There is also evidence that NTHI are a major pathogen in cases of acute non-responding or recurrent pneumonia. In a retrospective study [14], 250 previously healthy children who developed either recurrent or non-responding pneumonia underwent flexible bronchoscopy with a semi-quantitative culture of BAL. NTHI was identified in 51% of the cases of recurrent community-acquired bronchopneumonia and 26% of non-responsive community-acquired bronchopneumonia, often in mixed culture [14].

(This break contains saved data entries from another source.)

/-- A full/empty form undone, where its word and bit still stand as the form left them: the bundle that asked for it does not commit
(R8; assumption 80). -/
def State.undoForm (s : State) (cx : Nat) (h : Hold) : State :=
  match h.req, h.was with
  | some (.fe w form data _ _), some (old, full) =>
    let store := form != .take
    let now := s.feNow w
    if now.2 = store ∧ (store = true → now.1 = leBytes 8 data.toNat) then
      match w with
      | .loc k => (if store then s.locStore k old else s).setLocFull k full
      | .dev pa => (if store then s.poke (s.slotOf cx) pa old else s).setFull pa full
    else s
  | _, _ => s

/-- The contexts that hold, in the order in which their accesses arrived at their homes. -/
def State.holders (s : State) : List Nat :=
  let hs := s.ctxs.filterMap fun e => if e.2.st.mode == .hold then e.2.hold.map fun h => (e.1, h.presented) else none
  (hs.insertionSort fun a b => a.2 ≤ b.2).map (·.1)

/-- The `crew.sync`s whose members have all come are released (R191). -/
def State.markSyncs (s : State) : State :=
  s.holders.foldl (fun s cx =>
    match (s.ctx cx).hold with
    | some h =>
      if h.lreq = some .crewSync ∧ !h.synced ∧ s.lReady cx .crewSync then
        s.updCtx cx fun c => { c with hold := some { h with synced := true } }
      else s
    | none => s) s

/-- Waiting full/empty forms that their words' bits allow are performed, in order of arrival: each before the next is tested, and ahead
of one that arrives now (R177). -/
def State.tryFormsIn (s : State) : Nat → State
  | 0 => s
  | n + 1 =>
    match s.holders.find? s.formReady with
    | none => s
    | some cx => (s.homeTry cx).tryFormsIn n
def State.tryForms (s : State) : State := s.tryFormsIn s.holders.length

/-- FE_HOME_TRY. -/
def execFeHomeTry (cx : Nat) (s : State) : Out := .next (s.homeTry cx)

/-- BAR_WAIT_TIMEOUT: the limit of a held `bar.wait` has come; a completion in the same tick prevails. A fence of its bundle comes
first (R189, R190). -/
def execBarWaitTimeout (cx : Nat) (s : State) : Out :=
  .next (
    let c := s.ctx cx
    match c.st.mode, c.hold with
    | .hold, some h =>
      match h.got, h.req with
      | none, some (.bar k phase limit) =>
        if !s.holdL cx h then s
        else
          match s.barEnds k phase limit with
          | none => s
          | some v => s.updCtx cx fun c => { c with hold := some { h with got := some v } }
      | _, _ => s
    | _, _ => s)

/-- A member of a crew leaves its hold at the holding bundle, to be taken off its context (R176). -/
def State.leaveHold (s : State) (cx : Nat) : State :=
  s.updCtx cx fun c =>
    let b := (Ctx.dropFetch c).boundary
    { b with hold := none, st := { b.st with mode := .frozen } }

/-- FORM in `%fdata` (R176). -/
def Form.code (f : Form) : Nat := (Form.to3 f).toNat

/-- FE_BUDGET_SPENT: the last try of a held full/empty form has failed; the task parks on a DEVICE word where the job parks
and its list has room, else the bundle raises FE_RETRY (R176, R310). The job's record is read anew (R280). -/
def State.budgetSpent (s : State) (cx : Nat) : State :=
  let c := s.ctx cx
  match c.st.mode, c.hold with
  | .hold, some h =>
    match h.got, h.req with
    | none, some (.fe w form _ addr space) =>
      if s.feAllows w form ∨ s.clock.toNat < h.presented + h.budget ∨ (c.freeze ∧ !h.synced) ∨ c.dormant then s
      else
        let s := match c.task with
          | none => s
          | some key => s.rereadJob key
        let retry : State := s.takeFault cx
          { cause := .feRetry, slot := 0, addr := addr, data := Form.code form + space * 8, pc := c.st.pc,
            len := s.lenAt cx c.st.pc.toNat }
        match w, s.taskOf cx, c.task with
        | .dev pa, some t, some key =>
          if bit (t.jw 0) 60 ∧ t.phase = .rest then
            match s.park key pa form with
            | some s => (s.leaveHold cx).freezeTask key .parked none 0 false
            | none => retry
          else retry
        | _, _, _ => retry
    | _, _ => s
  | _, _ => s

def execFeBudgetSpent (cx : Nat) (s : State) : Out := .next (s.budgetSpent cx)

/-! ## The end of a hold (R175) -/

/-- What a hold waits for has come. -/
def State.holdMet (s : State) (cx : Nat) (h : Hold) : Bool := (h.req.isNone || h.got.isSome) && s.holdL cx h

/-- A bundle's PEER writes, or those of a command that it issues, would take its die past 4,096 unacknowledged requests to one module
(R325). What the die owes that module alone, it may exceed by the requests of one command: those then wait at their source. -/
def State.peerOver (s ran : State) (cx : Nat) : Bool :=
  (decide (s.outReqs.length < ran.outReqs.length) || decide (s.cmds.length < ran.cmds.length)) &&
  (List.range 288).any fun m =>
    let before := s.owedTo (dieOf cx) m
    let after := ran.owedTo (dieOf cx) m
    decide (0 < before) && decide (before < after) && decide (4096 < after)

/-- A held bundle whose condition is met waits nevertheless as any bundle does before it issues: for the divider (R134), for the
lattice (R227, R251), for room in the in-flight table (R268), and for PEER requests to be acknowledged (R325). `ran` is what its
slots make of `pre`. -/
def State.heldWaits (pre : State) (cx : Nat) (h : Hold) (ws : List SlotWord) (ran : State) : Bool :=
  let live := ws.filter fun w => Pred.holds (SlotWord.pred w) h.q
  let core := coreOf cx
  let f := (pre.ctx cx).st.flight
  (live.any SlotWord.divides && decide (0 < (pre.core core).divBusy)) ||
  ((pre.lnsReady core).isSome && ws.any SlotWord.isVM) ||
  (live.any SlotWord.pushes && f.any Flight.isWeight) ||
  (decide (32 < (ran.ctx cx).st.flight.length) && decide (f.length < (ran.ctx cx).st.flight.length)) ||
  pre.peerOver ran cx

Although invasive NTHI infection in children is uncommon and the organism is less virulent than Hib, NTHI can cause severe disease, particularly in neonates who are often premature, and in older children who have significant comorbidities [15]. Neonatal invasive NTHI infections are well described, with an incidence of 1.6–4.9/100,000 live births, accounting for approximately 5% of all neonatal bacterial invasive infections [15]. The majority of neonatal infections present as sepsis without focus, rather than pneumonia [15]. In the UK study [9], 16% of the cases required intensive care and 11% died. A European surveillance study [1] reported a case fatality ratio of 17.4% in <1 year olds, 9.2% in 1–4 year olds, and 5.2% in 5–14 year olds.

Conclusions

It is clear that in countries where Hib has been virtually eliminated by the use of Hib-conjugate vaccine, NTHI has emerged as the most common cause of pediatric H. influenzae infections, including pneumonia. A vaccine effective against NTHI could be of value in preventing these infections. The 10-valent pneumococcal vaccine (PHid-CV; Synflorix, GSK Biologicals, Rixensart, Belgium) uses H. influenzae outer membrane lipoprotein D as its carrier protein, which is conserved among strains of H. influenzae. Immunisation results in high IgG antibody concentrations against protein D, but has no effect on nasopharyngeal NTHI colonisation or H. influenzae density [16]. Its efficacy against invasive NTHI infections has not yet been demonstrated [15], although a recent report suggests PHiD-CV10 may reduce the prevalence of suppurative otitis media in children at high risk of severe middle ear disease [17]. Whole genome sequencing of 20 nasal or nasopharyngeal NTHI isolates from a cohort of Aboriginal and Torres Strait Islander children in Australia, selected to represent common NTHI genotypes, revealed that 5 of 20 NTHI genomes lacked the hpd genes that encode Protein D [18]. The challenge is to develop a vaccine that overcomes the marked heterogeneity and phase variability of NTHI. Because NTHI now cause as much acute middle ear disease as pneumococci [19], and are the dominant microbe in chronic and recurrent middle ear disease worldwide, an effective NTHI vaccine could be cost-effective in many pediatric populations. Further studies to identify the specific risk factors that predispose children to invasive NTHI infection should be undertaken [15]. Accurate identification of NTHI and systematic reporting of cases of pediatric NTHI infections would be of great value in establishing the true role of NTHI in pediatric CAP. Surveillance, coupled with improved diagnostic techniques to identify the microbiological causes of non-bacteraemic pneumonia, is needed to fully understand the role of NTHI in pediatric pneumonia.